- Activity: Filter the records, keeping every line that has the string "kind".

==== Data for processing ====

/-! ### State: the host line -/

@[simp] theorem State.hunt_unitAddr (s : State) :
    (s.hunt).unitAddr = s.unitAddr := rfl
@[simp] theorem State.hunt_lineRate (s : State) :
    (s.hunt).lineRate = s.lineRate := rfl
@[simp] theorem State.hunt_receiver (s : State) :
    (s.hunt).receiver = .hunting := rfl
@[simp] theorem State.hunt_quietLeft (s : State) :
    (s.hunt).quietLeft = s.quietLeft := rfl
@[simp] theorem State.hunt_answer (s : State) :
    (s.hunt).answer = s.answer := rfl
@[simp] theorem State.hunt_checkFails (s : State) :
    (s.hunt).checkFails = s.checkFails := rfl
@[simp] theorem State.hunt_framingErrors (s : State) :
    (s.hunt).framingErrors = s.framingErrors := rfl
@[simp] theorem State.hunt_refusals (s : State) :
    (s.hunt).refusals = s.refusals := rfl
@[simp] theorem State.hunt_stations (s : State) :
    (s.hunt).stations = s.stations := rfl
@[simp] theorem State.hunt_classes (s : State) :
    (s.hunt).classes = s.classes := rfl
@[simp] theorem State.hunt_keyMaps (s : State) :
    (s.hunt).keyMaps = s.keyMaps := rfl
@[simp] theorem State.hunt_rq (s : State) :
    (s.hunt).rq = s.rq := rfl
@[simp] theorem State.hunt_store (s : State) :
    (s.hunt).store = s.store := rfl
@[simp] theorem State.hunt_causes (s : State) :
    (s.hunt).causes = s.causes := rfl
@[simp] theorem State.hunt_stationMask (s : State) :
    (s.hunt).stationMask = s.stationMask := rfl
@[simp] theorem State.hunt_ctlMask (s : State) :
    (s.hunt).ctlMask = s.ctlMask := rfl
@[simp] theorem State.hunt_freeCount (s : State) :
    (s.hunt).freeCount = s.freeCount := rfl
@[simp] theorem State.hunt_pending (s : State) :
    (s.hunt).pending = s.pending := rfl
@[simp] theorem State.byteSeen_unitAddr (s : State) :
    (s.byteSeen).unitAddr = s.unitAddr := rfl
@[simp] theorem State.byteSeen_lineRate (s : State) :
    (s.byteSeen).lineRate = s.lineRate := rfl
@[simp] theorem State.byteSeen_receiver (s : State) :
    (s.byteSeen).receiver = s.receiver := rfl
@[simp] theorem State.byteSeen_quietLeft (s : State) :
    (s.byteSeen).quietLeft = 2 := rfl
@[simp] theorem State.byteSeen_answer (s : State) :
    (s.byteSeen).answer = none := rfl
@[simp] theorem State.byteSeen_checkFails (s : State) :
    (s.byteSeen).checkFails = s.checkFails := rfl
@[simp] theorem State.byteSeen_framingErrors (s : State) :
    (s.byteSeen).framingErrors = s.framingErrors := rfl
@[simp] theorem State.byteSeen_refusals (s : State) :
    (s.byteSeen).refusals = s.refusals := rfl
@[simp] theorem State.byteSeen_stations (s : State) :
    (s.byteSeen).stations = s.stations := rfl
@[simp] theorem State.byteSeen_classes (s : State) :
    (s.byteSeen).classes = s.classes := rfl
@[simp] theorem State.byteSeen_keyMaps (s : State) :
    (s.byteSeen).keyMaps = s.keyMaps := rfl
@[simp] theorem State.byteSeen_rq (s : State) :
    (s.byteSeen).rq = s.rq := rfl
@[simp] theorem State.byteSeen_store (s : State) :
    (s.byteSeen).store = s.store := rfl
@[simp] theorem State.byteSeen_causes (s : State) :
    (s.byteSeen).causes = s.causes := rfl
@[simp] theorem State.byteSeen_stationMask (s : State) :
    (s.byteSeen).stationMask = s.stationMask := rfl
@[simp] theorem State.byteSeen_ctlMask (s : State) :
    (s.byteSeen).ctlMask = s.ctlMask := rfl
@[simp] theorem State.byteSeen_freeCount (s : State) :
    (s.byteSeen).freeCount = s.freeCount := rfl
@[simp] theorem State.byteSeen_pending (s : State) :
    (s.byteSeen).pending = s.pending := rfl
@[simp] theorem State.abortFrame_unitAddr (s : State) :
    (s.abortFrame).unitAddr = s.unitAddr := rfl
@[simp] theorem State.abortFrame_lineRate (s : State) :
    (s.abortFrame).lineRate = s.lineRate := rfl
@[simp] theorem State.abortFrame_receiver (s : State) :
    (s.abortFrame).receiver = .hunting := rfl
@[simp] theorem State.abortFrame_quietLeft (s : State) :
    (s.abortFrame).quietLeft = s.quietLeft := rfl
@[simp] theorem State.abortFrame_answer (s : State) :
    (s.abortFrame).answer = s.answer := rfl
@[simp] theorem State.abortFrame_checkFails (s : State) :
    (s.abortFrame).checkFails = s.checkFails := rfl
@[simp] theorem State.abortFrame_framingErrors (s : State) :
    (s.abortFrame).framingErrors = s.framingErrors + 1 := rfl
@[simp] theorem State.abortFrame_refusals (s : State) :
    (s.abortFrame).refusals = s.refusals := rfl
@[simp] theorem State.abortFrame_stations (s : State) :
    (s.abortFrame).stations = s.stations := rfl
@[simp] theorem State.abortFrame_classes (s : State) :
    (s.abortFrame).classes = s.classes := rfl
@[simp] theorem State.abortFrame_keyMaps (s : State) :
    (s.abortFrame).keyMaps = s.keyMaps := rfl
@[simp] theorem State.abortFrame_rq (s : State) :
    (s.abortFrame).rq = s.rq := rfl
@[simp] theorem State.abortFrame_store (s : State) :
    (s.abortFrame).store = s.store := rfl
@[simp] theorem State.abortFrame_causes (s : State) :
    (s.abortFrame).causes = s.causes := rfl
@[simp] theorem State.abortFrame_stationMask (s : State) :
    (s.abortFrame).stationMask = s.stationMask := rfl
@[simp] theorem State.abortFrame_ctlMask (s : State) :
    (s.abortFrame).ctlMask = s.ctlMask := rfl
@[simp] theorem State.abortFrame_freeCount (s : State) :
    (s.abortFrame).freeCount = s.freeCount := rfl
@[simp] theorem State.abortFrame_pending (s : State) :
    (s.abortFrame).pending = s.pending := rfl
@[simp] theorem State.advanceAnswer_unitAddr (s : State) :
    (s.advanceAnswer).unitAddr = s.unitAddr := rfl
@[simp] theorem State.advanceAnswer_lineRate (s : State) :
    (s.advanceAnswer).lineRate = s.lineRate := rfl
@[simp] theorem State.advanceAnswer_receiver (s : State) :
    (s.advanceAnswer).receiver = s.receiver := rfl
@[simp] theorem State.advanceAnswer_quietLeft (s : State) :
    (s.advanceAnswer).quietLeft = 2 := rfl
@[simp] theorem State.advanceAnswer_answer (s : State) :
    (s.advanceAnswer).answer = s.answer.map fun a => { a with readBack := a.readBack + 1 } := rfl
@[simp] theorem State.advanceAnswer_checkFails (s : State) :
    (s.advanceAnswer).checkFails = s.checkFails := rfl
@[simp] theorem State.advanceAnswer_framingErrors (s : State) :
    (s.advanceAnswer).framingErrors = s.framingErrors := rfl
@[simp] theorem State.advanceAnswer_refusals (s : State) :
    (s.advanceAnswer).refusals = s.refusals := rfl
@[simp] theorem State.advanceAnswer_stations (s : State) :
    (s.advanceAnswer).stations = s.stations := rfl
@[simp] theorem State.advanceAnswer_classes (s : State) :
    (s.advanceAnswer).classes = s.classes := rfl
@[simp] theorem State.advanceAnswer_keyMaps (s : State) :
    (s.advanceAnswer).keyMaps = s.keyMaps := rfl
@[simp] theorem State.advanceAnswer_rq (s : State) :
    (s.advanceAnswer).rq = s.rq := rfl
@[simp] theorem State.advanceAnswer_store (s : State) :
    (s.advanceAnswer).store = s.store := rfl
@[simp] theorem State.advanceAnswer_causes (s : State) :
    (s.advanceAnswer).causes = s.causes := rfl
@[simp] theorem State.advanceAnswer_stationMask (s : State) :
    (s.advanceAnswer).stationMask = s.stationMask := rfl
@[simp] theorem State.advanceAnswer_ctlMask (s : State) :
    (s.advanceAnswer).ctlMask = s.ctlMask := rfl
@[simp] theorem State.advanceAnswer_freeCount (s : State) :
    (s.advanceAnswer).freeCount = s.freeCount := rfl
@[simp] theorem State.advanceAnswer_pending (s : State) :
    (s.advanceAnswer).pending = s.pending := rfl
@[simp] theorem State.respond_unitAddr (s : State) (station : Byte) (r : Reply) :
    (s.respond station r).unitAddr = s.unitAddr := rfl
@[simp] theorem State.respond_lineRate (s : State) (station : Byte) (r : Reply) :
    (s.respond station r).lineRate = s.lineRate := rfl
@[simp] theorem State.respond_receiver (s : State) (station : Byte) (r : Reply) :
    (s.respond station r).receiver = s.receiver := rfl
@[simp] theorem State.respond_quietLeft (s : State) (station : Byte) (r : Reply) :
    (s.respond station r).quietLeft = s.quietLeft := rfl
@[simp] theorem State.respond_answer (s : State) (station : Byte) (r : Reply) :
    (s.respond station r).answer = some ⟨s.unitAddr, r.station.getD station, r.kind, s.statusOctet, r.payload, r.restart, false, 0⟩ := rfl
@[simp] theorem State.respond_checkFails (s : State) (station : Byte) (r : Reply) :
    (s.respond station r).checkFails = s.checkFails := rfl
@[simp] theorem State.respond_framingErrors (s : State) (station : Byte) (r : Reply) :
    (s.respond station r).framingErrors = s.framingErrors := rfl
@[simp] theorem State.respond_refusals (s : State) (station : Byte) (r : Reply) :
    (s.respond station r).refusals = if r.kind = .refuse then s.refusals + 1 else s.refusals := rfl
@[simp] theorem State.respond_stations (s : State) (station : Byte) (r : Reply) :
    (s.respond station r).stations = s.stations := rfl
@[simp] theorem State.respond_classes (s : State) (station : Byte) (r : Reply) :
    (s.respond station r).classes = s.classes := rfl
@[simp] theorem State.respond_keyMaps (s : State) (station : Byte) (r : Reply) :
    (s.respond station r).keyMaps = s.keyMaps := rfl
@[simp] theorem State.respond_rq (s : State) (station : Byte) (r : Reply) :
    (s.respond station r).rq = s.rq := rfl
@[simp] theorem State.respond_store (s : State) (station : Byte) (r : Reply) :
    (s.respond station r).store = s.store := rfl
@[simp] theorem State.respond_causes (s : State) (station : Byte) (r : Reply) :
    (s.respond station r).causes = s.causes := rfl
@[simp] theorem State.respond_stationMask (s : State) (station : Byte) (r : Reply) :
    (s.respond station r).stationMask = s.stationMask := rfl
@[simp] theorem State.respond_ctlMask (s : State) (station : Byte) (r : Reply) :
    (s.respond station r).ctlMask = s.ctlMask := rfl
@[simp] theorem State.respond_freeCount (s : State) (station : Byte) (r : Reply) :
    (s.respond station r).freeCount = s.freeCount := rfl
@[simp] theorem State.respond_pending (s : State) (station : Byte) (r : Reply) :
    (s.respond station r).pending = s.pending := rfl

====

- Exercise answer:
    (s.respond station r).answer = some ⟨s.unitAddr, r.station.getD station, r.kind, s.statusOctet, r.payload, r.restart, false, 0⟩ := rfl
    (s.respond station r).refusals = if r.kind = .refuse then s.refusals + 1 else s.refusals := rfl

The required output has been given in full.